Карно опять посмотрел на мальчишку:
— Торгуется?
— Вроде как. — согласился Ольт. — А кажется — взрослый человек.
— А ты помиловать хотел. Говорю же, добрый ты.
Весь этот диалог происходил так, будто в комнате с ними не было Хромого, которого опять пробило на пот.
— Все, все, умываю руки. Сам же говорил, что молод я еще. Но, — Ольт поднял к небу указательный палец, — я учусь. Делай, что хочешь.
— То-то же. Леко! Уводи. И не слушай больше ты его, ради Единого.
Леко скроил зверское лица, нарочито громко топоча сапогами, неотвратимо, как смерть, прошел к лавке и ухватил за шиворот Хромого.
— Эй! Вы чего!? Куда? — сразу растерял тот всю свою невозмутимость. Леко молча и целеустремленно тащил его к двери, причем с такой силой, что тот иногда перебирал ногами в воздухе. — Да постойте же! Да что же это! Да я же… Вайхенодр Красный готовит восстание против Совета!
Последняя фраза донеслась до Карно с Ольтом уже чуть ли не с улицы.
— Все, поплыл. — сказал мальчишка. — А ты говорил, не получится.
— Мда. Если бы на меня так наехали, то я бы тоже наверно все рассказал, — пригладил бороду воевода. — Но вначале наложил бы полные штаны. Все-таки, жестокий ты. Такое придумать… Эй, Леко, заводи убогого обратно.

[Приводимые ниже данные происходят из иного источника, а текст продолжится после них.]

-- ==== Sys2Proof/Machine/Boundary.lean ====
section
/-! DEFINITION. What happens in every steep at its fixed times (spec/02 R34 to R53, spec/05 R143): the wave point, the
guard and the boundary; and the changes of adapter state that wait for a boundary. -/

namespace Sys2Proof.Machine

open Host (Outcome)

/-! ### Overrun (spec/02 R48, R51, R52; spec/05 R166) -/

/-- The serving status of a program fault code (spec/05 Table SP-26). -/
def faultStatus (code : Nat) : Nat :=
  match code with
  | 4 => stOverrun
  | 5 => stChecksum
  | 6 => stNotPermitted
  | 7 => stChecksum
  | _ => stFormat

/-- The ops that have run their time and await nothing complete, the pour among them. -/
def settleOps (g : Nat) (s : State) : State :=
  let s := completePour g (recomputePour g s)
  ((coreOf s g).running.filter fun r => r.awaiting = 0 && r.endAt ≤ s.clock).foldl (fun s r => completeOp g r s) s

/-- The program of a core is not complete (spec/05 R148), or a fault has stopped it. -/
def unfinished (k : Core) : Bool :=
  k.faulted.isSome || (k.image.isSome &&
    (!k.running.isEmpty || k.pour.isSome || k.queues.any (fun q => !q.2.isEmpty) ||
      k.next0 < (streamOps k false).length || k.next1 < (streamOps k true).length || k.strainNext < k.strain.length))

/-- The op that an overrun's trace record names: the oldest one that runs, else one that waits, else the next one. -/
def overrunOp (k : Core) : Nat × Bool :=
  match k.running.head? with
  | some r => (r.index.toNat, r.stream)
  | none => match (k.queues.flatMap fun q => q.2).head? with
    | some q => (q.index.toNat, q.stream)
    | none => (k.next0, false)

/-- A steep overrun of a core (spec/02 R51, R52): its ops are aborted; a training program lowers GOOD, and a serving
program's requests end with OVERRUN, or with the status of the core's first program fault. -/
def overrun (g : Nat) (s : State) : State :=
  let k := coreOf s g
  let o := overrunOp k
  let s := updCore g (fun k => { k with aborted := true, running := [], rankRun := none, pour := none, queues := [] }) s
  let s := { s with steep := { s.steep with overruns := s.steep.overruns + 1 } }
  let s := trace 0x04 g (coreOwnerD s g) (BitVec.ofNat 128 (o.1 + 2 ^ 32 * o.2.toNat)) (count g 0x052 1 s)
  if isTrain k.binding then failStep 5 s
  else match k.faulted with
    | some c => failServing g (faultStatus c.toNat) c.toNat s
    | none => failServing g stOverrun 0 s

/-- Overrun every core that `f` picks, among those not aborted yet, whose program is unfinished. -/
def overrunCores (f : Core → Bool) (s : State) : State :=
  (List.range 128).foldl (fun s g =>
    if !f (coreOf s g) || (coreOf s g).aborted then s
    else
      let s := settleOps g s
      if unfinished (coreOf s g) then overrun g s else s) s

/-- GUARD_START (spec/02 R36, R51): from B(k+1) − 4,000 cycles no unit starts an op, and what is unfinished has
overrun. -/
def execGuardStart (s : State) : Outcome State Fault Refusal :=
  onlyIf (boundariesKnown s && !s.steep.guard) s fun s =>
    let s := untilTime (guardTime s) s
    let s := if isLocked s then overrunCores (fun _ => true) s else s
    { s with steep := { s.steep with guard := true } }

/-! ### The wave point (spec/02 R39, R44, R45, R48) -/

/-- Why a stretch condition holds, as WHY codes it. -/
def stretchWhy (s : State) : Nat := 8 * s.steep.condHbm.toNat + 4 * s.steep.condPower.toNat

/-- Change the stretch level (spec/02 R45), and begin the next wave interval. -/
def stretch (s : State) : State :=
  let st := s.steep
  let cond := st.condHbm || st.condPower
  let clear := if cond then 0 else st.clearRun + 1
  let passed := ahead st.k st.lastChange
  let n := if cond && st.stretch < 255 && (st.stretch = 0 || cfg s 0x4011 2 ≤ passed) then st.stretch + 1
    else if 0 < st.stretch && cfg s 0x4011 3 ≤ clear && cfg s 0x4011 3 ≤ passed then st.stretch - 1
    else st.stretch
  let why := stretchWhy s
  let s := { s with steep := { st with
    stretch := n, lastChange := if n = st.stretch then st.lastChange else st.k, clearRun := clear,
    condHbm := false, condPower := false } }
  if n = st.stretch then s else trace 0x08 0xFF 0 (BitVec.ofNat 128 (n + 256 * why)) s

/-- The module's contribution, to each master by minimal route. -/
def contribute (why : Nat) (s : State) : State :=
  match ownLdn s with
  | none => s
  | some l =>
    let st := s.steep
    let req := min (cfg s 0x4010 1 + st.stretch * cfg s 0x4011 1) 4000
    let p := contributionPacket st.k l req (!st.bad) st.fail why st.stretch s.time
    let s := { s with steep := { st with fail := 0, over401 := st.over401 || bit st.fail 5 } }
    let s := (masterLdns s).foldl (fun s m =>
      if m.2 = l then s else send (.ldn (BitVec.ofNat 10 m.2)) (.contribution p) s) s
    if (ownRank s).isSome then takeContribution p s else s

/-- WAVE_POINT (spec/02 R37, R39): at B(k+1) − 32,000 cycles. In a commit steep, ops of a training program still running
have overrun, every owned shard must be KEPT or SKIPPED (spec/09 R276), and a gap in the slot claims is a time or wave
fault (spec/06 R195). -/
def execWavePoint (s : State) : Outcome State Fault Refusal :=
  onlyIf (boundariesKnown s && !s.steep.waved) s fun s =>
    let s := untilTime (waveTime s) s
    let why := stretchWhy s
    let s :=
      if isLocked s then
        if isCommitSteep s then
          let s := failUnkept (overrunCores (fun k => isTrain k.binding) s)
          if s.ad.ahead.isEmpty then s else failStep 1 s
        else s
      else s
    let s := stretch s
    let s := if isLocked s then contribute why s else s
    { s with steep := { s.steep with waved := true } }

/-! ### The requests of the steep that ends (spec/02 R52, spec/14 R414, R415) -/

/-- A request's results are final: it ends with its status, after its output copy where that is a success. -/
def endRequest (status : Nat) (r : Request) (s : State) : State :=
  if r.due || (cmdOf s r.cmd).isNone then s
  else
    let e := r.ending.getD (BitVec.ofNat 8 status, 0)
    let s := updRequest r.cmd (fun x => { x with due := true, ending := some e }) s
    if e.1.toNat = stOk || e.1.toNat = stStepRepeated then s
    else
      let info := if isStepGroup s r.part.toNat r.grp.toNat then r.step.toNat * 2 ^ 32 else 0
      updRequest r.cmd (fun x => { x with due := false })
        (finish r.cmd e.1.toNat e.2.toNat info s)

/-- The serving requests of the steep that ends. A module that was not Locked to its end ran no program to completion:
they end with OVERRUN (DEDUCED, log entry 36). -/
def endServing (s : State) : State :=
  (s.ad.requests.filter fun r => !isStepGroup s r.part.toNat r.grp.toNat && (match r.steep with
    | some k => hasBegun s k
    | none => false)).foldl (fun s r => endRequest (if isLocked s then stOk else stOverrun) r s) s

/-- The requests of the step that commits. -/
def endStep (s : State) : State :=
  (s.ad.requests.filter fun r => isStepGroup s r.part.toNat r.grp.toNat && r.steep.isSome && r.steep ≠ some (s.steep.k + 1) &&
    r.step = s.steep.step).foldl
    (fun s r => endRequest (if s.steep.rep = 0 then stOk else stStepRepeated) r s) s

/-- A request admitted to a steep that its table will not serve is a candidate again (DEDUCED, log entry 36). -/
def returnRequest (r : Request) (s : State) : State :=
  let s := if r.seq = 0 then s else settleSequence r.part.toNat r.seq.toNat false 0 r.chunks s
  updRequest r.cmd (fun x => { x with steep := none, copied := false, copyFailed := false, ending := none, chunks := [] }) s

/-- Put the sorted tables in force (spec/06 R178): `run` where the module runs the coming steep, `abort` where the step
repeats, `first` where a step begins. -/
def swapTables (run abort first : Bool) (s : State) : State :=
  let back := (allNext s).filter fun r => !run || (abort && isStepGroup s r.part.toNat r.grp.toNat)
  let s := back.foldl (fun s r => returnRequest r s) s
  let pick (n : Nat) : Option Table :=
    let step := isStepGroup s (n / 4) (n % 4)
    if !run then (if step then tableOf s (n / 4) (n % 4) else none)
    else if step && (abort || !first) then tableOf s (n / 4) (n % 4)
    else nextTableOf s (n / 4) (n % 4)
  let ts := (List.range 256).foldl (fun m n => sput none n (pick n) m) []
  updAd (fun a => { a with tables := ts, nextTables := [], published := false }) s

/-! ### The boundary (spec/05 R143, R151, R152) -/

/-- A core at a boundary: the op buffer halves swap, and everything of the steep that ends is emptied. -/
def coreBoundary (run : Bool) (k : Core) : Core :=
  let img := if run && k.fetch == .done then k.nextImage else none
  { k with
    image := img, nextImage := none, fetch := .idle,
    strain := if img.isSome then k.nextStrain else [], nextStrain := [], strainNext := 0,
    credits := match img with
      | some i => (indexed i.credits).foldl (fun m e => sput 0 e.1 e.2 m) []
      | none => [],
    creditIn := [], leaving := [], held := [], next0 := 0, next1 := 0, dispatchAt := 0, lastDispatch := true, queues := [], lastStart := [],
    running := [], epi := [], active := none, shadow := none, loadEnd := 0, shadowFree := 0, acc0 := {}, acc1 := {}, rank0 := {},
    rank1 := {}, aActive := [], aShadow := [], rankRun := none, rankSwitch := 0, b0 := [], b1 := [], pour := none,
    upsets := k.upsets.filter fun u => u.mem = .tile, arrayFree := 0, rankFree := 0, vecFree := 0,
    rings := if k.prefilling then k.rings else [], ringPos := if k.prefilling then k.ringPos else [],
    ringBytes := if k.prefilling then k.ringBytes else [], prefilling := false, faulted := none, aborted := false }

/-- One core starts the coming steep: tokens that were held are applied after the initial values, and a core whose image
has not come records program fault 0x04 or 0x05. `bound` is whether its binding for the coming steep is not idle. -/
def startCore (run : Bool) (bound : Nat → Bool) (g : Nat) (s : State) : State :=
  let k := coreOf s g
  let s := setCore s g (coreBoundary run k)
  let s := k.held.foldl (fun s t => addCredit g t.1.toNat t.2.toNat s) s
  if run && bound g && k.fetch != .done then
    progFault g false 0 (if k.fetch == .badCrc then 5 else if k.fetch == .outside then 6 else 4) s
  else s

/-- Whether the wave's order of the steep that ends begins a step anew, and the fields of the coming steep: STEP, SIDX,
REPEAT (spec/02 R47). -/
def nextStep (s : State) (commit : BitVec 2) : BitVec 32 × Nat × Nat :=
  match commit.toNat with
  | 1 => (s.steep.step + 1, 0, 0)
  | 2 => (s.steep.step, 0, min (s.steep.rep + 1) 3)
  | _ => if s.steep.sidx + 1 = stepLen s then (s.steep.step + 1, 0, 0) else (s.steep.step, s.steep.sidx + 1, s.steep.rep)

Обратно Хромой не зашел, его затащил Леко, держа за многострадальный ворот. Ноги того после всех перипетий сегодняшнего дня уже не держали. Сотник дотащил его до лавки и водрузил на нее безвольное тело. Ольт, помня слова Карно, невольно принюхался, но нет, ничем таким подозрительным Хромой не вонял. Правда витал в воздухе тонкий аромат укропа и еще чего-то, что сразу и не разобрать, но мальчишка уже знал, что это пахнет небольшой полотняный мешочек-ладанка, который местные аристократы таскали на себе как оберег от злых духов. Правда Ольт подозревал, что их таскали не столько, как защиту от колдовских чар, сколько чтобы перебить дурной запах от давно немытого тела, но блажен, кто верует и кто такой он, мальчишка из леса, чтобы разубеждать благородных. Тем более, что с мытьем у аристо Эдатрона было все-таки получше, чем у их коллег в земной истории, которые мылись только два раза за всю жизнь, при рождении, когда их окунали в купель при крещении, и в посмертии, чтобы омыть тело для погребения. Причем, последнее могло произойти при большом везении, если было время, находились соратники, готовые совершить последний обряд и было собственно тело, которого могли и не найти после битвы.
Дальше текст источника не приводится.